Num  relatório  posterior,  apresentado  pela  Entidade  Reguladora  da  Saúde  (ERS)  no  âmbito  da  análise  da  sustentabilidade  financeira  do  SNS  (ERS,  2011a)  também  se  defendia  a  necessidade  de  executar  com  urgência  medidas  que  tinham  já  sido  identificadas  em  estudos  anteriores.  Foi  proposta,  novamente,  a  necessidade de rever as taxas moderadoras, quer reapreciando as categorias de isenção, quer aumentando  os  seus  valores,  ponderando‐se  também  sobre  a  necessidade de  garantir  a  sua  cobrança  atempada,  bem  como  de  diferenciar  os  valores  em  função  da  necessidade  de  acesso  do  utente  aos  cuidados  de  saúde.  Concretamente, propôs‐se que o valor a pagar de taxa moderadora estivesse directamente dependente da  cor atribuída ao utente no serviço de urgência (Triagem de Manchester) ou até de um sistema de triagem  prévio,  telefónico,  em  que  o  utente  poderia  beneficiar  de  uma  redução  do  valor  dessa  taxa  (excluindo  situações de emergência asseguradas pelo INEM) caso houvesse, por esta via, aconselhamento do utente  para deslocação ao serviço de urgência. Foi também, nesse estudo, analisada a possibilidade de redução do  nível  de  benefícios  fiscais  para  as  despesas  em  saúde,  assim  como  a  redução  do  custo  orçamental  dos  subsistemas  públicos  de  saúde,  requerendo‐se  a  sua  auto‐sustentabilidade  financeira.  Foram,  ainda,  ponderadas outras possibilidades como a da reorganização da rede hospitalar com financiamento público,  minimizando‐se  a  duplicação  de  estruturas,  desde  que  garantindo  o  acesso  dos  utentes  aos  cuidados  de 

saúde;  uma  combinação  mais  eficiente  das  profissões  na  área  da  saúde,  bem  como  das  formas  de  organização dos hospitais, aspectos que serão abordados com maior profundidade ao longo deste trabalho.  Dados  referentes  ao  período  2002‐2010  revelavam  que,  relativamente  à  aplicação  de  fundos  do  SNS,  o  valor das transferências para as Administrações Regionais de Saúde, Hospitais, Unidades Locais de Saúde,  Serviços Autónomos e outras despesas, apresentaram uma tendência de crescimento, aumentando nesse  período, em média, 6% ao ano, com um total de aplicação de fundos em 2010 de 9.154,2 milhões de Euros,  representando a despesa com os hospitais, em média, cerca de 50% do total (Tabela 3). No entanto, dados  relativos a 2011 (ACSS, 2011c), revelavam já uma inversão dessa tendência, tendo fechado o ano de 2011  com uma diminuição no valor destas transferências na ordem dos 7,1% (8.507,3 milhões de Euros em 2011  contra  9.154,2  milhões  de  Euros  em  2010),  mantendo‐se  ainda  assim  a  preponderância  dos  cuidados  hospitalares relativamente à distribuição de fundos. 

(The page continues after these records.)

-- ==== Sys2Proof/Machine/Landing.lean ====
section
/-!
DEFINITION. Delivery of a landing: the order of one sender's landings, the resolution against the thread's entry, bounces
and retries, and the results of the SFU (R34 to R37, R49, R50, R131, R161, R177, R345).
-/
namespace Sys2Proof.Machine

/-! ## Order (R35) -/

/-- Two landings come from one sending thread and go to one register (R35, R183). -/
def Landing.rival (l m : Landing) : Bool :=
  l.schip == m.schip && l.sthread == m.sthread && l.skey == m.skey && l.sameReg m

/-- The landing that an access of this kind will send, when it sends one (R177, R183). -/
def Req.willLand (r : Req) (s : State) : Option Landing :=
  match r.k with
  | .ldl => some (r.landing s .zero)
  | .amol _ => some (r.landing s .zero)
  | .send => some (r.landing s .zero)
  | .st => none | .stc => none | .flag => none | .rdMat => none | .rdLine => none | .wrLine => none
  | .ld | .amo _ | .cas => match r.dst with
    | .g n => if r.tag == none && n != 0 then some { r.landing s .zero with mra := r.ownMra n.toNat } else none
    | .x _ => none | .link _ => none | .imm => none | .rsv _ => none

/-- The landing of an SFU request. -/
def SfuReq.landing (q : SfuReq) (s : State) : Landing :=
  let e := s.thr q.thread
  { schip := s.peer, sthread := q.thread, skey := q.key, sctx := q.ctx, sasid := e.asid, spart := e.part
    mra := handle s.peer q.thread q.key ||| BitVec.ofNat 64 (q.ctx * 1024 + q.reg * 32), val := ⟨BitVec.ofNat 64 q.code, q.a.p⟩
    tl := none, urj := false, refusedAt := none, via := none, bounces := 0, own := true, tag := none, seq := q.seq }

/-- Something that the sender issued earlier for the same register has not been written or rejected (R35). -/
def State.behind (s : State) (l : Landing) : Bool :=
  s.flight.any (fun m => m.seq < l.seq && l.rival m) ||
  (s.thr (mraThread l.mra)).hold.any (fun m => m.seq < l.seq && l.rival m) ||
  s.reqs.any (fun r => r.id < l.seq && (match r.willLand s with | some m => l.rival m | none => false)) ||
  (l.schip == s.peer && s.cores.any (fun e => e.2.sfu.any (fun q => !q.vec && q.seq < l.seq && l.rival (q.landing s))))

/-! ## Resolution (R34) -/

/-- The first two rows of R34: the value is rejected whatever the thread's core does. -/
def State.refuses (s : State) (l : Landing) : Bool :=
  let e := s.thr (mraThread l.mra)
  let c := mraCtx l.mra
  mraReg l.mra == 0 || 10 < c || l.sasid != e.asid || e.st == .closed || e.key != mraKey l.mra ||
  (c != 0 && (match e.st with
    | .resident => !((s.unitAt (mraThread l.mra)).ctxAt c).live
    | .beingSaved => !((s.unitAt (mraThread l.mra)).ctxAt c).live
    | .saved => !e.liveh.contains c
    | .moved => !e.liveh.contains c
    | .suspended => false
    | .closed => true))

/-- An event of the landing's target context is counted while its unit is on a core (R394). -/
def State.pmLand (s : State) (l : Landing) (ev : Nat) : State :=
  let t := mraThread l.mra
  if (s.unitAt t).pmctl = [] then s else s.inCsa t (fun s => s.pm t ev ((s.unitAt t).ctxAt (mraCtx l.mra)).priv)

/-- A landing that has been taken from its queue is refused: it waits 64 clk. -/
def State.refuse (s : State) (l : Landing) : State :=
  { s with flight := s.flight ++ [{ l with refusedAt := some s.clk, via := none }] }

/-- Hold a landing in a core's landing buffer while an entry that no restore reserves is free (R37); one held counts event 0x05,
one refused for a full buffer event 0x06 (R394). -/
def State.holdOn (s : State) (k : Nat) (l : Landing) : State :=
  let c := s.coreAt k
  if c.lbuf.length + c.rsvd < 32 then (s.setCore k { c with lbuf := c.lbuf ++ [l] }).pmLand l 5 else (s.refuse l).pmLand l 6

/-- The register that a landing names is open, and nothing older waits for it. -/
def State.openFor (s : State) (k : Nat) (l : Landing) : Bool :=
  let c := s.coreAt k
  !c.lbuf.any (·.sameReg l) && (((s.unitAt c.thread).ctxAt (mraCtx l.mra)).land (mraReg l.mra) l.val).isSome

/-- Resolve a landing that has been taken from its queue (R34). -/
def State.resolveLanding (s : State) (l : Landing) : State :=
  let t := mraThread l.mra
  let e := s.thr t
  if s.refuses l then s.reject l
  else match e.st with
    | .resident =>
      if (s.coreAt e.loc).st == .restoring then s.holdOn e.loc l
      else if s.openFor e.loc l then s.offer e.loc l
      else s.holdOn e.loc l
    | .beingSaved => s.holdOn e.loc l
    | .saved =>
      let r := s.landImage t l
      if r.2 then r.1 else s.refuse l
    | .suspended => match s.recs.find? (fun r => r.thread == t && r.k == .suspended) with
      | some r => s.landRec r l
      | none => s.refuse l
    | .moved =>
      if 2 ≤ l.bounces then
        if e.hold.length < 16 then s.setThr t { e with hold := e.hold ++ [{ l with via := none, refusedAt := none }] } else s.refuse l
      else s.holdOn e.loc l
    | .closed => s.reject l

/-- The core holds, saves or restores the landing's thread. -/
def State.atCore (s : State) (k : Nat) (l : Landing) : Bool :=
  (s.coreAt k).st != .idle && (s.coreAt k).thread == mraThread l.mra

/-- A landing from outside a gang into one of its units waits for the next superstep (R50). -/
def State.gangWaits (s : State) (l : Landing) : Bool :=
  let t := mraThread l.mra
  let g := s.launchAt (inPart (s.thr t).part (s.thr t).launch)
  !s.refuses l && g.gang && g.has t (mraKey l.mra) && l.gang != 2 && !(l.schip == s.peer && g.has l.sthread l.skey)

/-- One landing in flight moves on: to another chip, which answers this one, and by it the chip that asked for it, into its gang's
hold, to the core that a gateway's copy of a Resident entry names, or to its resolution (R34, R50, R132, R345, R422). -/
def State.moveLanding (s : State) (i : Nat) (l : Landing) : State :=
  let rest : State := { s with flight := dropNth i s.flight }
  if mraChip l.mra != s.peer then
    let lo : LandOpt := match l.tl with | some (tl, _) => ⟨l.urj, true, BitVec.ofNat 3 tl⟩ | none => ⟨l.urj, false, 0⟩
    let r : Req :=
      { id := l.seq, chip := l.schip, thread := l.sthread, key := l.skey, ctx := l.sctx, asid := l.sasid, part := l.spart
        core := if l.tag.isSome then 0 else l.core, pc := 0, k := .send, ea := 0, sz := .d, sm := .plain, dst := .g 0, mra := l.mra, lo := lo
        no := match l.tl with | some (_, no) => no | none => 0
        d := l.val, n := .zero, line := [], map := none, coords := [], phase := .accepted, tgt := .dev 0, et := false
        at_ := 0, res := .zero, sub := false, tag := l.tag, ir := 0, ptag := 0 }
    { rest with reqs := rest.reqs ++ [r] }.sendReq r (mraChip l.mra)
  else if s.gangWaits l then { s with flight := modNth (fun l => { l with gang := 1 }) i s.flight }
  else match l.via with
    | none =>
      if (s.thr (mraThread l.mra)).st == .resident && !s.refuses l then
        { s with flight := modNth (fun l => { l with via := some (s.thr (mraThread l.mra)).loc }) i s.flight }
      else rest.resolveLanding l
    | some k => if s.atCore k l then rest.resolveLanding l else s

/-- LANDING_DELIVERY. -/
def execLandingDelivery (i : Nat) (s : State) : Out :=
  match s.flight[i]? with
  | none => .next s
  | some l => .next (if l.refusedAt.isSome || s.behind l then s else s.moveLanding i l)

/-- LANDING_RETRY: every 64 clk. -/
def execLandingRetry (i : Nat) (s : State) : Out :=
  match s.flight[i]? with
  | none => .next s
  | some l => match l.refusedAt with
    | none => .next s
    | some t =>
      if s.clk < t + 64 || s.behind l then .next s
      else .next ({ s with flight := dropNth i s.flight }.resolveLanding { l with refusedAt := none })

/-- LANDING_BOUNCE: the core that a stale copy named sends the value back to the sender's gateway. -/
def execLandingBounce (i : Nat) (s : State) : Out :=
  match s.flight[i]? with
  | none => .next s
  | some l => match l.via with
    | none => .next s
    | some k =>
      if s.atCore k l then .next s
      else
        let moved := (s.thr (mraThread l.mra)).st == .moved
        let back (l : Landing) : Landing := { l with via := none, bounces := if moved then l.bounces + 1 else l.bounces }
        .next { s with flight := modNth back i s.flight }

/-! ## SFU results (R161) -/

/-- SFU_RESULT: the head of the queue completes; its value is a landing to the issuing context, and one chunk of a VSFU is written
to its elements while its unit is here (R161, R219). -/
def execSfuResult (core : Nat) (s : State) : Out :=
  match (s.coreAt core).sfu with
  | [] => .next s
  | q :: rest =>
    let l := q.landing s
    let s := s.modCore core (fun c => { c with sfu := rest })
    let t := (s.coreAt core).thread
    .next (if q.vec then if q.thread == t && q.key == (s.unitAt t).key then s.vecChunk core else s
      else if s.behind l then s.launchLanding l else s.resolveLanding l)

end Sys2Proof.Machine
end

Tabela 3 ‐ Evolução da aplicação de fundos do SNS (GTRH, 2011) 

  Em 2011 os hospitais do sector público apresentavam um conjunto de problemas, nomeadamente, défices  de exploração e excessivo endividamento, colocando‐se em causa a sua sustentabilidade financeira futura,  bem  como  a  redução  do  leque  de  opções  para  o  desenvolvimento  estratégico  destas  instituições.  Os  hospitais EPE apresentaram em 2010 um resultado operacional negativo de 395,4 milhões de euros, para  proveitos  totais  de  5.185  milhões  de  euros  (4.781  correspondem  ao  montante  dos  contratos  programa),  correspondendo o Resultado Líquido apurado a ‐322,1 milhões de euros. Quanto ao passivo consolidado,  este atingiu o valor de 4.566 milhões de euros, traduzindo um agravamento de 26,7% face ao ano anterior.  Também  as  Dívidas  a  Terceiros  de  Curto  Prazo  atingiram  o    montante  de  3.839  milhões  de  euros  (2.862  milhões em 2009). É de salientar que o peso dos Custos com Pessoal na estrutura de custos dos hospitais  correspondia  em  2010  a  cerca  de  50%,  seguidos  dos  custos  com  consumos  (CMVMC),  com  um  peso  de 

cerca  de  27%  no  total  (os  medicamentos  representavam  63%  do  total  das  matérias  consumidas)  (GTRH,  2011). 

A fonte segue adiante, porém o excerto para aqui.